In fact, I think it’s not just a bad look. I think it’s a huge red flag when all of it is viewed together.

And I think this is a red flag for Rosas, too, because this is a pattern of behavior in his guys:

  • Expensive, or about to be expensive
  • No defense
  • Potentially empty stats

Almost every single one of his big veteran additions has checked all three of these boxes. In fact, I would argue that the only one who didn’t, Ricky Rubio, subbed in poor shooting in lieu of empty stats, although he does defend.

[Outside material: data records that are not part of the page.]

/-! ### Resets of the island (R17, R20, R409, R416) -/

/-- The island enters reset with the cause that `GUARD_RESET` will carry. -/
def State.islandReset (s : State) (cause : Nat) : State :=
  if !s.vsupOk || s.gd.inReset.isSome then s
  else { s with gd.inReset := some cause, gd.ready := false, gd.resets := sat 16 (s.gd.resets + 1),
                gd.unavailAt := s.gd.unavailAt.or (some s.now), gd.holdRun := 0, gd.ctlRun := 0 }

/-- GUARD_LOCKSTEP_MISMATCH: the two cores disagree (R17). -/
def execGuardLockstepMismatch (s : State) : Out :=
  if s.gd.released then .next (s.islandReset 1) else .next s

/-- A guard zone after a reset of the island: a carried one is sampled, and its take items go out again (R409). -/
def GZone.again (g : GZone) : GZone := { g with mustTake := g.carried && g.enabled, sampleAt := none }

/-- A stage that a carried guard zone names. -/
def State.guardNames (s : State) (st : Stage) : Bool :=
  (List.range 8).any fun z => (s.gz z).carried && (s.gz z).enabled && (List.range 3).any fun k => (s.gz z).stage k == some st

/-- The release of a stage, with its override line. -/
def State.releaseStage (s : State) (st : Stage) : State :=
  let s1 := s.postCmd 0 { stage := st, act := .release }
  match st with
  | .fan n => s1.lineOff n.val
  | _ => s1

/-- A guard zone that owes no release any more; one that is not enabled is carried no longer. -/
def GZone.paid (g : GZone) : GZone :=
  let gone := g.carried && !g.enabled
  { g with owed := [], carried := g.carried && g.enabled, sent := if gone then List.replicate 3 none else g.sent }

/-- When no take items of a reset are still to be sent, Guard releases what the reread configuration no longer names (R409). -/
def State.afterTakes (s : State) : State :=
  if s.gd.zones.any (·.mustTake) then s
  else
    let gone := (s.gd.zones.flatMap (·.owed)).filter fun st => !s.guardNames st
    let s1 := gone.foldl State.releaseStage s
    State.holdNote { s1 with gd.zones := s1.gd.zones.map GZone.paid }

/-- GUARD_RESET: the island returns: it rereads region 7; its take items go out again once each input has been sampled (R409). -/
def execGuardReset (s : State) : Out :=
  match s.gd.inReset with
  | none => .next s
  | some cause =>
    if s.pw.guardLost || !s.vsupOk then .next s
    else
      let lost := match s.gd.unavailAt with | some t => s.now - t | none => 0
      let s1 := { s with gd.inReset := none, gd.ready := true, gd.unavailAt := none, gd.unavailUs := s.gd.unavailUs + lost,
                         gd.toggleAt := none, gd.watchFrom := s.now }
      let s2 := s1.guardNews.foldl (State.applyWith State.rereadZone) { s1 with gd.readAt := s.now, gd.toApply := [] }
      let s3 := { s2 with gd.zones := s2.gd.zones.map GZone.again }
      .next (s3.afterTakes.raise prGD evGuardReset 0 cause)

/-! ### Guard inputs and the basic function (R412, R413) -/

/-- T in 0.1 °C as an event carries it. -/
def deciArg (w : Nat) (t : F32) : Nat := unsgn w (fRoundScaled 10 t)

/-- Temperature bands: the boundaries of Table 15.6, in °C. -/
def bandEdges : List Int := [-20, 45, 85, 115]

/-- The band of a temperature: upwards at a boundary, downwards 3 °C below it (R423). -/
def nextBand (band : Nat) (t : F32) : Nat :=
  let up := (bandEdges.filter fun b => fLe (fOfInt b) t).length
  let down := (bandEdges.filter fun b => fLt (fOfInt (b - 3)) t).length
  if up > band then up else if down < band then down else band

/-- Guard's sampling interval in µs (Table 15.6). -/
def guardInterval (band : Nat) : Nat := [100000, 250000, 100000, 50000, 20000].getD band 250000
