/-- What follows once the new words are in force: `s` before, `t` after. -/
def State.afterWrite (s t : State) (o : Nat) (g : Grp) : State :=
  let i := objInst o
  let same := s.rwWords o g == t.rwWords o g
  match objCls o, objGrp o with
  | 0x01, 0x020 => s.applyZone t i
  | 0x01, 0x040 => s.applyInputs t i
  | 0x08, 0x020 => s.presRebound t i
  | 0x02, 0x020 => if same then t else t.applySource i
  | 0x04, 0x020 => s.applyValve t i
  | 0x05, 0x020 => s.applyFan t i
  | 0x06, 0x020 => s.applyRange t i
  | 0x09, 0x020 => s.applyModel t i
  | 0x0A, 0x020 => if i == 0 then s.applyPanel t else t
  | 0x0B, 0x020 => if same then t else t.applyPort i
  | 0x0C, 0x020 => t.ttEnable i
  | 0x0D, 0x020 => s.applyFabric t same
  | 0x11, 0x040 => { t with host.talkAt := t.now }
  | 0x11, 0x050 => s.applyFront t
  | _, _ => t

/-- A write takes effect: the work in flight ends, the words change, and the record is written when they differ. -/
def State.applyWrite (s : State) (o : Nat) (g : Grp) (ws : List Word) : State :=
  let t := s.setWords o g 0 ws
  let s1 := (s.beforeWrite t o).setWords o g 0 ws
  let s2 := (s.afterWrite s1 o g).wroteWords o ws.length
  if s.rwWords o g == s2.rwWords o g then s2 else s2.storeCfg s o g

/-- The override group: what the write carries starts or ends (R205). -/
def State.applyOverride (s : State) (z : Nat) (ws : List Word) (src : Nat) : State :=
  let n := ws.length
  let word (k : Nat) : Nat := (ws.getD k 0#32).toNat
  let s0 := if n == 0 then s else s.modZone z fun x => { x with ovrSrc := src }
  let s1 := if n ≥ 2 then s0.writeOverride z (bits (word 0) 31 28) (word 1) src else s0
  let s2 := if n ≥ 3 then s1.writeOffset z (ws.getD 2 0#32) src else s1
  if n ≥ 4 then s2.modZone z fun x => { x with keep := bitOf (word 3) 31 } else s2

/-! ### Acceptance -/

/-- A write that waits for a Changeover. -/
def State.pendWrite (s : State) (o : Nat) (ws : List Word) (co : Nat) (late : Bool) : State :=
  { s with cfgPend := s.cfgPend ++ [{ obj := o, words := ws, takes := 1, co := co, late := late }] }

/-- `WO` and `W1C` bits act when the write is accepted (R13, R48, R239, R295). -/
def State.actWo (s : State) (o : Nat) (ws : List Word) : State :=
  let w := (ws.getD 0 0#32).toNat
  if objCls o == 0x09 && objGrp o == 0x020 && objInst o != 0 && bitOf w 26 then
    s.modMdl (objInst o - 1) fun m => { m with resetDue := true }
  else if objCls o == 0x05 && objGrp o == 0x020 && bitOf w 25 then
    s.modFan (objInst o) fun y => { y with sig := List.replicate 8 (0#32, 0) }
  else if objCls o == 0x11 && objGrp o == 0x020 then
    let v := (ws.getD 3 0#32).toNat
    s.modQ (objInst o) fun x => { x with poisonSeen := x.poisonSeen && !bitOf v 1, underSeen := x.underSeen && !bitOf v 0 }
  else s

/-- A checked write: applied at once, or kept for the Changeover; `late` keeps all of it (R398). -/
def State.acceptWrite (s : State) (o : Nat) (g : Grp) (ws : List Word) (src : Nat) (late : Bool) : State :=
  let s0 := s.actWo o ws
  if !g.hasRw || ws.isEmpty then s0
  else if late then s0.pendWrite o ws s0.coDue true
  else
    let takes := s0.takesOf o g ws
    if objCls o == 0x01 && objGrp o == 0x060 then s0.applyOverride (objInst o) ws src
    else if objCls o == 0x0F then
      let s1 := s0.applyWrite o g (ws.take 1)
      if takes == 1 then s1.pendWrite o ws s1.coDue false else s1
    else if takes == 0 then s0.applyWrite o g ws
    else if objCls o == 0x09 && objInst o != 0 then
      let w := wd (putBit (s0.rwWord o g 0) 27 (bitOf (ws.getD 0 0#32).toNat 27))
      (s0.applyWrite o g [w]).pendWrite o ws s0.coDue false
    else s0.pendWrite o ws s0.coDue false

/-- The logged trace of a configuration write from the fabric (R146). -/
def State.noteWrite (s : State) (o src : Nat) : State :=
  if src == 0 then s
  else s.sbEvent evConfigWritten 0 (src % 2 ^ 16 * 2 ^ 16 + objCls o * 256 + objInst o % 256)

/-- The words that a write stores: in a fabric the node's own `PERIOD_MS` stays as it is while the group reads the period it follows (R22),
and what Profile L holds in force of the panel stays as it was in native operation (R305). -/
def State.keptWords (s : State) (o : Nat) (g : Grp) (ws : List Word) : List Word :=
  if o == sysObj 0x010 && s.inFabric && !ws.isEmpty then wd (s.rwWord o g 0) :: ws.drop 1
  else if s.mn.profActive && o == pnObj 0 0x020 then lmod ws 0 fun w =>
    let old := s.rwWord o g 0
    wd (putBits (putBit w.toNat 31 (bitOf old 31)) 27 20 (bits old 27 20))
  else if s.mn.profActive && o == pnObj 0 0x030 then (List.range ws.length).map fun k => wd (s.rwWord o g k)
  else ws

/-- A write of the words given to a group: status, `DETAIL` and `TAKES` (R110, R125). `src` is 0 for the host. -/
def State.objWrite (s : State) (o : Nat) (g : Grp) (given : List Word) (src : Nat) : State × Nat × Nat × Nat :=
  let asked := s.completeWords o (given.take g.words)
  match s.writeCheck o g asked with
  | some v => (s, v.1, v.2, 0)
  | none =>
    let ws := s.keptWords o g asked
    let takes := s.takesOf o g ws
    let s1 := (s.acceptWrite o g ws src false).noteWrite o src
    if given.length > g.words then (s1, stPartial, 4 * g.words, takes) else (s1, stOk, 0, takes)

/-- A panel action joins the order of requests (R146, R308). -/
def State.panelReq (s : State) (a : PanelAct) : State := { s with host.reqs := s.host.reqs ++ [{ origin := .panel a }] }

/-- `KEY_DOWN` of a key that is neither frozen nor stuck and `ENC_STEPS` start panel actions, `FAN_SIG_SAVE` a record write (R308, R309,
R277); Guard's reports are kept (R408). -/
def State.evtHook (s : State) (code inst arg : Nat) : State :=
  if code == evKeyDown then
    if s.panelActs && !frozenKey s.pn.frozenO s.pn.frozenI arg && !bitOf s.pn.stuck arg then s.panelReq (.key arg) else s
  else if code == evEncSteps then (if s.panelActs then s.panelReq (.enc (inst - 1) (sgn 32 arg)) else s)
  else if code == evFanSigSave then s.postRec 0 { region := 3, record := inst, data := bytesOfWords (s.sigWords inst) }
  else s.guardReport code inst arg

/-- Every producer sends what it holds, as far as its credits allow (R45). -/
def State.sendProds (s : State) : State :=
  (List.range 12).foldl (fun (t : State) p => (t.sendHeld p 8).sendOverflow p) s

/-- Events of a step that reports on many objects: `SB` takes them while the step goes on. -/
def State.letEvtsGo (s : State) : State := s.sendProds.takeEvts State.evtHook 64

/-- Zones keep entries of the points bound to them alone (R192). -/
def State.dropUnbound (s : State) : State :=
  (List.range 32).foldl (fun (t : State) z =>
    let l := s.zonePoints z
    t.modZone z fun x => { x with entries := x.entries.filter fun e => l.contains e.1 }) s

/-- The writes that a Changeover makes take effect, in the order of their execution (R125). -/
def State.applyPending (s : State) (co : Nat) : State :=
  let due := s.cfgPend.filter fun w => w.co ≤ co
  let s1 := { s with cfgPend := s.cfgPend.filter fun w => co < w.co }
  if due.isEmpty then s1
  else State.dropUnbound (due.foldl (fun (t : State) w => match grpOf w.obj with
    | some g => t.applyWrite w.obj g (if w.late then w.words else t.lateWords w.obj g w.words)
    | none => t) s1)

I don’t know what Rosas is going for here. The Brooklyn Nets have been able to pull off an all-offense, no-defense approach, sure. But they knew they were building around three MVPs and/or championship-winning stars. Comparing Kevin Durant, James Harden, and Kyrie Irving to KAT, DLo, and John Collins feels like a really absurd version of the “We have ______ at home” meme.

If this was a winning team with a proven track record and a strong identity and culture, and the window might be closing, perhaps I would feel differently about this potential trade. But with the team’s current outlook, this just feels like another DLo trade waiting to happen, and one that would be completely unforced. There is no Andrew Wiggins who needs to be moved.

It shouldn’t be a hot take to point out that the Timberwolves have the worst record in the NBA, yet the seventh-highest payroll.

Also, on the matter of power forwards, didn’t the team just trade for another fourth-year, no-defense, about-to-enter-RFA power forward? Didn’t they just sign him to a three-year, $21 million contract, with the first two years fully guaranteed? Isn’t that guy now looking like a replacement-level player?

I’m not saying that you can compare the offensive games of Collins and Juancho Hernangomez. But I sure as heck would have a lot more confidence in Rosas’ ability to know what he’s getting in Collins if he didn’t completely bungle a similar archetype of a player last season.

I am losing faith that the President of Basketball Operations doesn’t have anything to do with that. I have been asking what the plan is since Day 1 of the Rosas era. Now it’s now Day 688 and I’m still asking what the plan is.

Ddding John Collins would, at best, insinuate that there is only a plan on one end of the court. And it’s an expensive plan.